Is the software architecture model in the code?

The code is often cited as the "single point of truth", but why isn't a description of the architecture in the code? Let's look at this in the context of the C4 model.

1. System Context

A good starting point for describing a software system is to draw a system context diagram. This shows the system in question along with the key types of user (e.g. actors, roles, personas, etc) and system dependencies. Is it possible to get this information from the code? The answer is, "not really".

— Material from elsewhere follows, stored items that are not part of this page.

-- ==== Sys2Proof/Tests/Slice0.lean ====
section
/-! SUPPORT. The model's own tests: an ill-formed term for each check of WellFormed, the worked examples of spec/ that fit one
step, and for every statement with hypotheses a concrete state and operands that meet them. -/

namespace Sys2Proof.Tests

open Sys2Proof Sys2Proof.Machine

/-! ### Helpers -/

/-- The machine after reset in a mode. -/
def inMode (m : Mode) : State := { State.reset with tables := { State.reset.tables with mode := m } }

/-- A fragment of the state a command leaves; none for a fault or a refusal. -/
def after {α : Type} (i : Instr) (s : State) (f : State → α) : Option α :=
  match exec i s with
  | .next t => some (f t)
  | .fault _ => none
  | .refused _ => none

/-- An OPEN cash session that has taken `n` in coins. -/
def cashOf (n : Nat) : Session := { Session.reset with state := .opened, funding := .cash, coinIn := n }

/-- An OPEN card session on channel 1. -/
def cardOf (limit : Nat) : Session :=
  { Session.reset with state := .opened, funding := .card, card := some { channel := 1, limit := limit } }

def withSession (x : Session) (s : State) : State := { s with credit := { s.credit with session := x } }

def priced (p price : Nat) (h : HealthClass) (s : State) : State :=
  { s with
    sales :=
      { s.sales with selections := s.sales.selections.set p { s.selection p with price := price, health := h } } }

/-- Coin entry 0: value 50, windows 100-200, route tube 1, which names it and holds 5 of 20. -/
def coin0 : CoinEntry :=
  { enabled := true, value := 50, size := ⟨100, 200⟩, alloy := ⟨100, 200⟩, thickness := ⟨100, 200⟩, route := .tube 1,
    accepted := 0 }

def tubeOf (count : Nat) (st : TubeState) : Tube :=
  { entry := some 0, capacity := 20, keep := 0, lowMark := 2, count := count, state := st, jamCount := 0, covered := true }

def stocked (s : State) : State :=
  { s with
    coin := { s.coin with table := coin0 :: List.replicate 11 .reset }
    tubes := tubeOf 5 .normal :: List.replicate 4 (.reset false) }

/-- A machine in SALES with coins, with position 0 (group A) at 100 and position 32 (group B) at 150. -/
def shop : State := priced 32 150 .ambient (priced 0 100 .ambient (stocked (inMode .sales)))

/-- The vend of position 0 in a stage. -/
def vendIn (st : VendState) : Vend :=
  { id := 0, position := 0, price := 100, funding := .cash, request := 7, state := st, turnsMade := 1, droppedEarly := false,
    result := none }
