-- ==== Sys2Proof/Machine/AttentionRequests.lean ====
section
/-! DEFINITION. The requests at the attention controller: TAKE EVENT, SET MASK, SET URGENCY, CLEAR ALARM
(chapter 10). Each acts on the record of the host to which its arrival port is strapped. -/

namespace Sys2Proof.Machine

/-! ## TAKE EVENT (R157) -/

/-- R157: a source is taken: the mask becomes its urgency, and its pending state is taken. -/
def State.takeSource (s : State) (h : HostId) (x : Source) : State :=
  s.setHostRecord h (({ s.hostRecord h with mask := s.urgency h x } : HostRecord).taken x)

/-- The number of a source (10.2). -/
def Source.number (x : Source) : Nat := (sourceIndex x).val + 1

/-- R157: an answer's source number, urgency and mask after the take, before its detail. -/
def answerHeader (source urgency : Nat) (mask : Urgency) : List Octet :=
  one source ++ one urgency ++ one mask.val

/-- R157. -/
def answerTakeEvent (s : State) (p : Port) (body : List Octet) : Answer :=
  let h := s.hostOf p
  match bareBody body with
  | none => refuse s .range
  | some _ =>
    if (s.hostRecord h).latch then
      accept s (answerHeader 0 0 (s.hostRecord h).mask ++ yesNo s.exchangeLost)
    else
      match s.topSource h with
      | some x =>
        accept (s.takeSource h x)
          (answerHeader x.number (s.urgency h x).val (s.urgency h x) ++ s.detailOctets h x)
      | none => accept s (answerHeader 0xFF 0 (s.hostRecord h).mask)

/-- TAKE_EVENT (R157). -/
def execTakeEvent (phase : EnginePhase) (s : State) : Host.Outcome State Fault Refusal :=
  .next (s.serve phase (kindIs 0x40) answerTakeEvent)

/-! ## SET MASK, SET URGENCY, CLEAR ALARM (R158) -/

/-- R158. -/
def State.storeMask (s : State) (h : HostId) (m : Urgency) : State :=
  s.setHostRecord h { s.hostRecord h with mask := m }

/-- R158. -/
def answerSetMask (s : State) (p : Port) (body : List Octet) : Answer :=
  match maskOf body with
  | none => refuse s .range
  | some m => accept (s.storeMask (s.hostOf p) m) (one m.val)

/-- SET_MASK (R158). -/
def execSetMask (phase : EnginePhase) (s : State) : Host.Outcome State Fault Refusal :=
  .next (s.serve phase (kindIs 0x41) answerSetMask)

/-- R158. -/
def State.storeUrgency (s : State) (h : HostId) (n : Fin 11) (u : Urgency) : State :=
  s.setHostRecord h { s.hostRecord h with urgency := (s.hostRecord h).urgency.set n u }

/-- R158. -/
def answerSetUrgency (s : State) (p : Port) (body : List Octet) : Answer :=
  match urgencyWriteOf body with
  | none => refuse s .range
  | some (n, u) => accept (s.storeUrgency (s.hostOf p) n u) (one (n.val + 1) ++ one u.val)

/-- SET_URGENCY (R158). -/
def execSetUrgency (phase : EnginePhase) (s : State) : Host.Outcome State Fault Refusal :=
  .next (s.serve phase (kindIs 0x42) answerSetUrgency)

/-- R155, R158. -/
def State.clearLatch (s : State) (h : HostId) : State :=
  s.setHostRecord h { s.hostRecord h with latch := false }

/-- R158. -/
def answerClearAlarm (s : State) (p : Port) (body : List Octet) : Answer :=
  match bareBody body with
  | none => refuse s .range
  | some _ => accept (s.clearLatch (s.hostOf p)) (yesNo s.exchangeLost)

/-- CLEAR_ALARM (R158). -/
def execClearAlarm (phase : EnginePhase) (s : State) : Host.Outcome State Fault Refusal :=
  .next (s.serve phase (kindIs 0x43) answerClearAlarm)

end Sys2Proof.Machine
end

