-- ==== Sys2Proof/Machine/Events.lean ====
section
/-! DEFINITION. The card's own events between requests: decay ticks, timer expiries, block-end passage, and
the entries that the group monitor and the sweep engine take (chapters 4, 6 and 8). -/

namespace Sys2Proof.Machine

namespace State

/-! ## The group monitor (R97 to R100) -/

/-- R96: the member ports of a group, by the straps. -/
def members (s : State) (g : Group) : List Port := allPorts.filter fun p => s.groupOf p == g

/-- R99: whether a member port is in DOWN, AWAIT PROBE or PROBING. -/
def memberOut (s : State) (g : Group) : Bool :=
  (s.members g).any fun p => (s.port p).state.recovering

/-- R100: a SUSPECT group whose hold timer has stopped clears when no member is out. -/
def examineGroup (s : State) (g : Group) : State :=
  let r := s.group g
  if r.state = .suspect ∧ r.hold = none ∧ !s.memberOut g then
    s.setGroup g { r with state := .clear }
  else s

/-- R97: whether a DOWN entry of a port qualifies. -/
def entryQualifies (s : State) (p : Port) : Bool :=
  match (s.group (s.groupOf p)).lastDown with
  | none => false
  | some (q, t) =>
    decide (0 < s.param .groupWindow) && decide (q ≠ p)
      && decide (s.now - t ≤ s.param .groupWindow)

/-- R97: a CLEAR group becomes SUSPECT. -/
def suspectGroup (s : State) (g : Group) : State :=
  let s₁ := (s.setGroup g
    { s.group g with state := .suspect, hold := some (s.param .groupHold) }).raise (.groupSuspect g)
  if s.isOn .drain then s₁.handGroupDrain g else s₁

/-- R97, R98: a DOWN entry at the group's record. -/
def takeDownEntry (s : State) (p : Port) : State :=
  let g := s.groupOf p
  let s₁ := s.setGroup g { s.group g with lastDown := some (p, s.now) }
  if s.entryQualifies p then
    match (s.group g).state with
    | .clear => s₁.suspectGroup g
    | .suspect => s₁.setGroup g { s₁.group g with hold := some (s.param .groupHold) }
  else s₁

/-- One record's decay tick (R65, R100). -/
def decayRecord (s : State) : DecayRecord → State
  | .port p => s.decayPort p
  | .group g => s.examineGroup g

end State

/-- DECAY_TICK (R65, R66, R100): a tick that the timebase has given reaches every record, in the order
chosen (log 13). -/
def execDecayTick (order : List DecayRecord) (s : State) : Host.Outcome State Fault Refusal :=
  .next <|
    if 0 < s.time.decayDue then
      (decayOrder order).foldl (fun s r => s.decayRecord r)
        (s.setTime { s.time with decayDue := s.time.decayDue - 1 })
    else s

/-- STAGED_TIMER_EXPIRY (R133): the staged timer of a STAGED circuit has run out. -/
def execStagedTimerExpiry (c : Circuit) (s : State) : Host.Outcome State Fault Refusal :=
  .next <|
    match (s.route c).standing with
    | .staged cur move =>
      if move.timer = 0 then (s.cutover c cur move).raise (.forcedCutover c) else s
    | _ => s

/-- BLOCK_END_PASSAGE (R131, R132): a passage handed to the route store for a STAGED circuit. -/
def execBlockEndPassage (c : Circuit) (s : State) : Host.Outcome State Fault Refusal :=
  .next <|
    match (s.route c).standing with
    | .staged cur move => if move.blockEndPassed then s.cutover c cur move else s
    | _ => s

/-- HOLD_TIMER_EXPIRY (R99): the hold timer of a SUSPECT group has run out. -/
def execHoldTimerExpiry (g : Group) (s : State) : Host.Outcome State Fault Refusal :=
  .next <|
    if (s.group g).hold = some 0 then
      (s.setGroup g { s.group g with hold := none }).examineGroup g
    else s

/-- FAIL_BACK_EXPIRY (R106): a port's fail-back timer has run out. -/
def execFailBackExpiry (p : Port) (s : State) : Host.Outcome State Fault Refusal :=
  .next <|
    if (s.port p).failBack = some 0 then
      let s₁ := s.setPort p { s.port p with failBack := none }
      if s.isOn .failBackEnable then s₁.reviewWhere fun cur => !cur.preferred else s₁
    else s

/-- DOWN_ENTRY (R97): the group monitor takes a DOWN entry handed to it. -/
def execDownEntry (p : Port) (s : State) : Host.Outcome State Fault Refusal :=
  .next <|
    if p ∈ s.handed.downEntries then
      (s.setHanded { s.handed with downEntries := s.handed.downEntries.erase p }).takeDownEntry p
    else s

/-- UP_ENTRY (R100): the group monitor takes an UP entry handed to it. -/
def execUpEntry (p : Port) (s : State) : Host.Outcome State Fault Refusal :=
  .next <|
    if p ∈ s.handed.upEntries then
      (s.setHanded { s.handed with upEntries := s.handed.upEntries.erase p }).examineGroup (s.groupOf p)
    else s

/-- PORT_DRAIN (R102): the sweep engine takes a port's entry into SUSPECT. -/
def execPortDrain (p : Port) (s : State) : Host.Outcome State Fault Refusal :=
  .next <|
    if p ∈ s.handed.portDrains then
      (s.setHanded { s.handed with portDrains := s.handed.portDrains.erase p }).reviewWhere
        fun cur => decide (cur.path.port = p)
    else s

/-- GROUP_DRAIN (R103): the sweep engine takes a group's entry into SUSPECT. -/
def execGroupDrain (g : Group) (s : State) : Host.Outcome State Fault Refusal :=
  .next <|
    if g ∈ s.handed.groupDrains then
      (s.setHanded { s.handed with groupDrains := s.handed.groupDrains.erase g }).reviewWhere
        fun cur => s.groupOf cur.path.port == g && s.inService cur.path.port
    else s

end Sys2Proof.Machine
end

  • Users: In theory, we should be able to get a list of user roles from the code. For example, many software systems will have some security configuration that describes the various user roles, Active Directory groups, etc and the parts of the system that such users have access too. The implementation details will differ from codebase to codebase and technology to technology, but in theory this information is available somewhere in the absence of an explicit list of user types.
  • System dependencies: The list of system dependencies is a little harder to extract from a codebase. Again, we can scrape security configuration to identify links to systems such as LDAP and Active Directory. We could also search the codebase for links to known libraries, APIs and service endpoints (e.g. URLs), and make the assumption that these are system dependencies. But what about those system interactions that are done by copying a file to a network share? This sounds archaic, but it still happens. Understanding inbound dependencies is also tricky.

2. Containers

The next level in the C4 model is a container diagram that shows the various web applications, mobile apps, databases, file systems, standalone applications, etc and how they interact to form the overall software system. Again, some of this information will be present, in one form or another, in the codebase. For example, you could scrape this information from:

  • IDE project files: Information about executable artifacts (and therefore containers) could in theory be extracted from IntelliJ IDEA project files, Microsoft Visual Studio solution files, Eclipse workspaces, etc.
  • Build scripts: Automated build scripts (e.g. Ant, Maven, Gradle, MSBuild, etc) typically generate executable artifacts or have module definitions that can again be used to identify containers.
  • Infrastructure provisioning and deployment scripts: Infrastructure provisioning and deployment scripts (e.g. Puppet, Chef, Vagrant, Docker, etc) will probably result in deployable units, which can again be identified and this information used to create the containers model.

Extracting information from such sources is useful if you have a microservices architecture with hundreds of separate containers but, if you simply have a web application talking to a database, it may be easier to explicitly define this rather than going to the effort of scraping it from the code.

3. Components

The third level of the C4 model is a component diagram. Since even a relatively small software system may consist of a large number of components, this is a level that we certainly want to automate. But it turns out that even this is tricky. Usually there's a lack of an architecturally-evident coding style, which means you get a conflict between the software architecture model and the code. This is particularly true in older systems where the codebase lacks modularity and looks like a sea of thousands of classes interacting with one another. Assuming that there *is* some structure to the code, "components" can be extracted using a number of different approaches, depending on the codebase and the degree to which an architecturally-evident coding style has been adopted:

  • Metadata: The simplest approach is to annotate the architecturally significant elements in the codebase and extract them automatically. Examples include finding Java classes with specific annotations or C# classes with specific attributes. These could be your own annotations or those provided by a framework such as Spring (e.g. @Controller, @Service, @Repository, etc), Java EE (e.g. @EJB, @MessageDriven, etc) and so on.
  • Naming conventions: If no metadata is present in the code, often a naming convention will have been consciously or unconsciously adopted that can assist with finding those architecturally significant code elements. For example, finding all classes where the name matches "xxxService" or "xxxRepository" may do the trick.
  • Packaging conventions: Alternatively, perhaps each sub-package or sub-namespace (e.g. represents a component.
  • Module systems: If a module system is being used (e.g. OSGi), perhaps each of the module bundles represents a component.
  • Build scripts: Similarly, build scripts often create separate modules/JARs/DLLs from a single codebase and perhaps each of these represents a component.

Auto-generating the software architecture model

Ideally, we should auto-generate as much of the software architecture model as possible from the code, but this isn't currently realistic because most codebases don't include enough information about the software architecture to be able to do this effectively. Another approach is to extract and supplement.